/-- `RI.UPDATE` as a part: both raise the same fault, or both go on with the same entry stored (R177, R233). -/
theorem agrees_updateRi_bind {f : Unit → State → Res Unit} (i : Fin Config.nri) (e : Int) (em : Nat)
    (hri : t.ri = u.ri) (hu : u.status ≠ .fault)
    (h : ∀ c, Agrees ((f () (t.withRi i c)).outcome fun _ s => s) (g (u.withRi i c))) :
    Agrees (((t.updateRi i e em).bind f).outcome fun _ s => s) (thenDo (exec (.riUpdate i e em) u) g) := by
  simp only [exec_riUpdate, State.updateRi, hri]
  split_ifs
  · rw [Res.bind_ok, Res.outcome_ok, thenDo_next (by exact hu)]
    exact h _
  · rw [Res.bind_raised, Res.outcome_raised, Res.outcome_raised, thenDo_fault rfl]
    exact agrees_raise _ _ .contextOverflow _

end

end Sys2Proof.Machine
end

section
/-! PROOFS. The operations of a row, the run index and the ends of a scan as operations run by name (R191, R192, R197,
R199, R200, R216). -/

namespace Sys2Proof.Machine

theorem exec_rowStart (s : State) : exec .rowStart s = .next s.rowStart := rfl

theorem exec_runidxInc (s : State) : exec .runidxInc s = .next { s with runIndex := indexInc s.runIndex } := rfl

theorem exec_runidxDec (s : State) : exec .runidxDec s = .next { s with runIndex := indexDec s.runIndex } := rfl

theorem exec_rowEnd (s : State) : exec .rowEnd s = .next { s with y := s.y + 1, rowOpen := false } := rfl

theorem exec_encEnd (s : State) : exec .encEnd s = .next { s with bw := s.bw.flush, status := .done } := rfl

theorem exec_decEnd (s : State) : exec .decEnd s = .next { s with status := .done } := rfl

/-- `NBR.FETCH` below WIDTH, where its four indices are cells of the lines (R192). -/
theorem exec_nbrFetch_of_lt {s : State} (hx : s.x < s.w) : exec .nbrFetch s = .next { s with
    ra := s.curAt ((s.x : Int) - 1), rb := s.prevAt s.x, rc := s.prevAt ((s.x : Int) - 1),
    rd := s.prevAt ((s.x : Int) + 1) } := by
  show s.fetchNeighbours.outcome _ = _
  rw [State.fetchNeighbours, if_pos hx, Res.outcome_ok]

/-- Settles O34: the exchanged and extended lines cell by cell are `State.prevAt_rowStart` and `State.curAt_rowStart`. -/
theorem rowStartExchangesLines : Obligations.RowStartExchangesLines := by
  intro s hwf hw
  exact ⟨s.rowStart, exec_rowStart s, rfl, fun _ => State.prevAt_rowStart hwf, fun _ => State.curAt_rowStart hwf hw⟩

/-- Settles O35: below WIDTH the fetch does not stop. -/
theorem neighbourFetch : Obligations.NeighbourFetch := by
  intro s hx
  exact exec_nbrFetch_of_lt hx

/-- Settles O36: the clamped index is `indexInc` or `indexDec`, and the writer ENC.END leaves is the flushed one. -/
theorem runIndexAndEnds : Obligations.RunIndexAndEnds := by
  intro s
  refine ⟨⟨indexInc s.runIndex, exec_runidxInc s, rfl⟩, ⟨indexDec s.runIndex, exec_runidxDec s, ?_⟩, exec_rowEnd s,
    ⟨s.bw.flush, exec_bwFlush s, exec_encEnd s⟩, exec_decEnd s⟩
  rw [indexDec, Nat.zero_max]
━━━━━━━━━━━━━━━━
YOUR TASK:
Find the word "below" in the entries above. Copy every line that has it.

SOLUTION:
/-- `NBR.FETCH` below WIDTH, where its four indices are cells of the lines (R192). -/
/-- Settles O35: below WIDTH the fetch does not stop. -/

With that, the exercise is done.